DATA TO PROCESS:
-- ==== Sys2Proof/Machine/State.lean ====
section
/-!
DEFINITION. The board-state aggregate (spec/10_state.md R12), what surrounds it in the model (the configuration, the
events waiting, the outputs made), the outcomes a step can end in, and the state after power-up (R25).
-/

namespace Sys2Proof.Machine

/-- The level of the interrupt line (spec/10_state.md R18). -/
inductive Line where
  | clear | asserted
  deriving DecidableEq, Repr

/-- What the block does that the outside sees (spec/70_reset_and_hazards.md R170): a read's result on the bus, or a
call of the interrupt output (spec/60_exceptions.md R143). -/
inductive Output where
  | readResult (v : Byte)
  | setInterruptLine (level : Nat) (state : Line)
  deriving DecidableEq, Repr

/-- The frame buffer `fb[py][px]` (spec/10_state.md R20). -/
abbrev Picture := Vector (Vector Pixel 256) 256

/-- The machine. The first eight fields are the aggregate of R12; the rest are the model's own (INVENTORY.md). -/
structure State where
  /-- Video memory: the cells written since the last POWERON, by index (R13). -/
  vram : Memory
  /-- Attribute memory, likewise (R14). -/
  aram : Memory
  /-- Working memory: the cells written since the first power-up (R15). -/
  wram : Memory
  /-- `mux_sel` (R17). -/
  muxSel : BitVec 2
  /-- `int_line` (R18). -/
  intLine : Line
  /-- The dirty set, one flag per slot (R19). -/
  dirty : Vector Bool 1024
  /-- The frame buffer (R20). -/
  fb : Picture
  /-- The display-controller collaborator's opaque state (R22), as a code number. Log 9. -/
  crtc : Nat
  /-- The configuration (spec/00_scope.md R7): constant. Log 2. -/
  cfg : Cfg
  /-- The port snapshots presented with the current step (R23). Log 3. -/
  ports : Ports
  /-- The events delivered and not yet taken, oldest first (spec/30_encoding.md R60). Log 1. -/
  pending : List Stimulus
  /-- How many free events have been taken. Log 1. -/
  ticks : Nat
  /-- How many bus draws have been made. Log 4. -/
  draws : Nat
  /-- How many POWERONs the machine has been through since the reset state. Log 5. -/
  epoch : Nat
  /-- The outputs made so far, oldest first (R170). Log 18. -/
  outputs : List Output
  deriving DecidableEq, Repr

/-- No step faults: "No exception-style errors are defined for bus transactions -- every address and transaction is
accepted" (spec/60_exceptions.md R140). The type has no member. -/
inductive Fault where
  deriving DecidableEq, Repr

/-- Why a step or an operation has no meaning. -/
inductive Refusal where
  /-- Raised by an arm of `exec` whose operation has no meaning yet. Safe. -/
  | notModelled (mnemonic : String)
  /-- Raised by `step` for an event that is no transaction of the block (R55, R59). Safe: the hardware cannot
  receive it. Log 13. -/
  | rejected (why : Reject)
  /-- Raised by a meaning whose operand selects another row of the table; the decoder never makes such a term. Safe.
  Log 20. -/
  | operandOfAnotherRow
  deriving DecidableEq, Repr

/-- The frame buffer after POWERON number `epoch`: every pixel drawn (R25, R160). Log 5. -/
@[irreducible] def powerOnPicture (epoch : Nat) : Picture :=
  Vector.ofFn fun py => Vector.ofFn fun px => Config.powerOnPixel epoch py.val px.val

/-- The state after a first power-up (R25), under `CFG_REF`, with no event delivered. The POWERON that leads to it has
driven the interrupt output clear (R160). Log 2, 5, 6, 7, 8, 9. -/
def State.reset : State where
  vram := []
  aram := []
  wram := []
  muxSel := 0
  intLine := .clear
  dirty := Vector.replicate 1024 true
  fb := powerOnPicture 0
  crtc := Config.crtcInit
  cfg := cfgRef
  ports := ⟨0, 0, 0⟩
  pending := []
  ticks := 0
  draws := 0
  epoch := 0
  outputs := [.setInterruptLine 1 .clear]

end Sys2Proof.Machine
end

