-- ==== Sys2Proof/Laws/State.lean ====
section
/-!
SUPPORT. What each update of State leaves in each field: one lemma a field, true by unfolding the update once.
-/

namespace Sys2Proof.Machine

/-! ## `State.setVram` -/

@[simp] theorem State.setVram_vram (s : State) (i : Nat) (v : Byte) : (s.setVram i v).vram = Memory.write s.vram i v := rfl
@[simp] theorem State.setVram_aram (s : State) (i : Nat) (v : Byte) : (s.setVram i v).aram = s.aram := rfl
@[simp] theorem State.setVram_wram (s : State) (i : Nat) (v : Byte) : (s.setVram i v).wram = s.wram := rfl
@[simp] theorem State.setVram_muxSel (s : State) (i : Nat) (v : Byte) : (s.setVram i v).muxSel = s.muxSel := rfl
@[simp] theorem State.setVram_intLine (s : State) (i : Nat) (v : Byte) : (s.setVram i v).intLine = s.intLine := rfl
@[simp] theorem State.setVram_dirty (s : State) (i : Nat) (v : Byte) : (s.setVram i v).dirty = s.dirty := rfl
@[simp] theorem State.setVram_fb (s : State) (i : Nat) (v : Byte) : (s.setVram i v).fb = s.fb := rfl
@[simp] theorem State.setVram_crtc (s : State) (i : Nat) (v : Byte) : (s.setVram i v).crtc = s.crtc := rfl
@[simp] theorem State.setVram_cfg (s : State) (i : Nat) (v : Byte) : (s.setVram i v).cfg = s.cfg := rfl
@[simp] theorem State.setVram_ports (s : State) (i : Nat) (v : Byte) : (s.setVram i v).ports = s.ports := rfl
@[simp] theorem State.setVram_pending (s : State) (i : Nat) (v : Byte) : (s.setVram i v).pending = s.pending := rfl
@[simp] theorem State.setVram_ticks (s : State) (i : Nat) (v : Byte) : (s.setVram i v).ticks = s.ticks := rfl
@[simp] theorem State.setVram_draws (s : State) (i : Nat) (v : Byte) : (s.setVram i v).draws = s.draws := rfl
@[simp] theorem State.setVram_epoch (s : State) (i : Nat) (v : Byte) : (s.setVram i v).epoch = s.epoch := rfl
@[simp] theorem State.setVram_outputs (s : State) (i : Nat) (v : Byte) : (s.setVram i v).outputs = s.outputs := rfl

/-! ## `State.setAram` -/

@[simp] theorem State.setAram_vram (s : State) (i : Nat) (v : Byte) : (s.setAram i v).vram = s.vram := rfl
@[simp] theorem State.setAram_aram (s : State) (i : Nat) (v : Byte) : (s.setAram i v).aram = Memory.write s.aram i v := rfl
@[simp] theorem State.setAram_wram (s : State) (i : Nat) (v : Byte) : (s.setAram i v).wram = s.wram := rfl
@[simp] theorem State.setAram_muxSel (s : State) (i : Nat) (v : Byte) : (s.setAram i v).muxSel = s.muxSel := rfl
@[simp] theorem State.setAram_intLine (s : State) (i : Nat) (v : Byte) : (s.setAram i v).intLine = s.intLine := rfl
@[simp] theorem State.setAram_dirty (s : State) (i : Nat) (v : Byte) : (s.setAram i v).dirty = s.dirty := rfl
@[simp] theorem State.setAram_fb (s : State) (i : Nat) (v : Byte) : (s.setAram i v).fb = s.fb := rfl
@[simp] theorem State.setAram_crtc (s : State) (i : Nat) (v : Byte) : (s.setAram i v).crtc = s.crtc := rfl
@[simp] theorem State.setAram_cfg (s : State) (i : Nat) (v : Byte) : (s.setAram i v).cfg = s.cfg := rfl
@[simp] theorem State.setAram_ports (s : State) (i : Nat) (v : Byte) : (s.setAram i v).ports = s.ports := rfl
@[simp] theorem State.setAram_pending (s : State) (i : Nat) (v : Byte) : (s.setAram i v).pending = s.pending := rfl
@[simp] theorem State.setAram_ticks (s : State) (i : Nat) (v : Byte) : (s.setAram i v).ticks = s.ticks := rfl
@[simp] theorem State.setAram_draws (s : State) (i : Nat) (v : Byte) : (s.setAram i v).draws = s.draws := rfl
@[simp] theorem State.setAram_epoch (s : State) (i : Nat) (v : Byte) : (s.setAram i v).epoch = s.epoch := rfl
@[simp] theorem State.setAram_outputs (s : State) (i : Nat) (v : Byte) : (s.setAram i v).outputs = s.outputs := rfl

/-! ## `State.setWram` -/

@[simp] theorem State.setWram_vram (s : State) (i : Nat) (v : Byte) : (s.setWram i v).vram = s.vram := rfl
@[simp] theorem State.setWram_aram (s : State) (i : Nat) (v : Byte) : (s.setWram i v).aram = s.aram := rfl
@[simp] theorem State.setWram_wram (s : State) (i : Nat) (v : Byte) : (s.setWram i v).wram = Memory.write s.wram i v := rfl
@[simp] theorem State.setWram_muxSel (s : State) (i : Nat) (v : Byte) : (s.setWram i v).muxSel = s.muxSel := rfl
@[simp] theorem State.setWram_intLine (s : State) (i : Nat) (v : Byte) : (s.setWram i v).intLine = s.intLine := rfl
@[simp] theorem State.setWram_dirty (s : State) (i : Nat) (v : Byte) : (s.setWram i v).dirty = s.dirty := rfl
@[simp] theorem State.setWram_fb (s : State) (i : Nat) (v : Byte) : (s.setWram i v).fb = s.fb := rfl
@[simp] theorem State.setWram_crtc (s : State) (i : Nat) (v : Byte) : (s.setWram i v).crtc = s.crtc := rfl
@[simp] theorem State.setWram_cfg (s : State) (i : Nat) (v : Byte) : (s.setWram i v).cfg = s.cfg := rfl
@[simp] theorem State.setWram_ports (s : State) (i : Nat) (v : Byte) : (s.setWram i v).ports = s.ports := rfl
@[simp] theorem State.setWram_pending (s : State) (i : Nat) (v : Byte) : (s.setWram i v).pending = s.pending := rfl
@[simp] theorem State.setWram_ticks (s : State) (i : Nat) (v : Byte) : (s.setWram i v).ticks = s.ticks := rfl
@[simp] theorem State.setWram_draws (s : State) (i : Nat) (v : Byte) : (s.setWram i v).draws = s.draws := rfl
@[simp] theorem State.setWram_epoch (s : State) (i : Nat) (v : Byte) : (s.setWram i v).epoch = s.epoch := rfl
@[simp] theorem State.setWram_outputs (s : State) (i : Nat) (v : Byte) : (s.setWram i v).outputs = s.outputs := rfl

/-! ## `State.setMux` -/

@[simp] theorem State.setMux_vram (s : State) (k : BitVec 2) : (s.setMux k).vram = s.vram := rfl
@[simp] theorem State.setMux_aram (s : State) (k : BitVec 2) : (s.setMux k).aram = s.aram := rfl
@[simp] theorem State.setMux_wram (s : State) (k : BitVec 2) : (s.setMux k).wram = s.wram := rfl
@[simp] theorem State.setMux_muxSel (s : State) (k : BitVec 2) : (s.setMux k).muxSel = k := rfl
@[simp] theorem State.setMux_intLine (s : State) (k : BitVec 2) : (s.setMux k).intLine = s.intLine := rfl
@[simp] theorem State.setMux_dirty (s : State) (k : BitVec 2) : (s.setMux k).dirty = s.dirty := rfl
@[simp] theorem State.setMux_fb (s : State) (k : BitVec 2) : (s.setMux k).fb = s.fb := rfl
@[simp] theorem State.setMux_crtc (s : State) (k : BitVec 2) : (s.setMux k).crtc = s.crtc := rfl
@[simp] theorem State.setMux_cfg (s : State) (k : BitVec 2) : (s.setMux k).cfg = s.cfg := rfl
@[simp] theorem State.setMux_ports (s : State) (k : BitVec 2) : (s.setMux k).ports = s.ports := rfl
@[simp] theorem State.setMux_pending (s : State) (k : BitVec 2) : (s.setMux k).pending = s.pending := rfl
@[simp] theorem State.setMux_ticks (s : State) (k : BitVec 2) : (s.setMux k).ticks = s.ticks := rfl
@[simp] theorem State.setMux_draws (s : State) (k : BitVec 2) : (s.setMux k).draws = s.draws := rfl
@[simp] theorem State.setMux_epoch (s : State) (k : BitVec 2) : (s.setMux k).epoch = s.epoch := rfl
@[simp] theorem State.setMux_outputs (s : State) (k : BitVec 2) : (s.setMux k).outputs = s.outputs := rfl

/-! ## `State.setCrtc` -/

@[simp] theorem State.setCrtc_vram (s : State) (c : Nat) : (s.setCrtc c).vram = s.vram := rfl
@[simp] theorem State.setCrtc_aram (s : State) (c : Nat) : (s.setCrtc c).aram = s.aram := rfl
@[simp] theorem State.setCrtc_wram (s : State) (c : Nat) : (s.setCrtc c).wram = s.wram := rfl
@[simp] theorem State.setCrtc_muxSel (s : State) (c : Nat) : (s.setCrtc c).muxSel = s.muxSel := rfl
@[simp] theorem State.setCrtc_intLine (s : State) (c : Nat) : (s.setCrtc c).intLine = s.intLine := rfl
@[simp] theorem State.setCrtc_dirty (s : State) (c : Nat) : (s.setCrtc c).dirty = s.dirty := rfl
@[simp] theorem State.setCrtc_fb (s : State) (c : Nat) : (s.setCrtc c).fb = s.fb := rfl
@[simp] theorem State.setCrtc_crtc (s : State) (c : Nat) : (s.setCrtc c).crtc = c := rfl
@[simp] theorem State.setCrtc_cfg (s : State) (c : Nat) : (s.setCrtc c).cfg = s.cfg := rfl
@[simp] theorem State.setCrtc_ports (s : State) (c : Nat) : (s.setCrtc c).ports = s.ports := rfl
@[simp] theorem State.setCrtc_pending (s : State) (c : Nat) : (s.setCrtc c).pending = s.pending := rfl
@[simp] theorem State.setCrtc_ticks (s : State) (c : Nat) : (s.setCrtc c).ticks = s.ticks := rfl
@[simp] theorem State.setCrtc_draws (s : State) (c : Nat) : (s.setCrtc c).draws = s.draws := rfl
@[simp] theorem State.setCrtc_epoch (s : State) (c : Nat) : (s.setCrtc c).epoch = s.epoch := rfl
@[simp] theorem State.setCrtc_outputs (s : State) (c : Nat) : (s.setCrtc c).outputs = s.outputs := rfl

EXERCISE: Everything above from the line containing "pending := []" down to the line containing "(s.setVram i v).muxSel = s.muxSel := rfl" is to be transcribed exactly, with both of those lines included and nothing else added.

COMPLETED TASK:
  pending := []
  ticks := 0
  draws := 0
  epoch := 0
  outputs := [.setInterruptLine 1 .clear]

end Sys2Proof.Machine
end

-- ==== Sys2Proof/Laws/State.lean ====
section
/-!
SUPPORT. What each update of State leaves in each field: one lemma a field, true by unfolding the update once.
-/

namespace Sys2Proof.Machine

/-! ## `State.setVram` -/

@[simp] theorem State.setVram_vram (s : State) (i : Nat) (v : Byte) : (s.setVram i v).vram = Memory.write s.vram i v := rfl
@[simp] theorem State.setVram_aram (s : State) (i : Nat) (v : Byte) : (s.setVram i v).aram = s.aram := rfl
@[simp] theorem State.setVram_wram (s : State) (i : Nat) (v : Byte) : (s.setVram i v).wram = s.wram := rfl
@[simp] theorem State.setVram_muxSel (s : State) (i : Nat) (v : Byte) : (s.setVram i v).muxSel = s.muxSel := rfl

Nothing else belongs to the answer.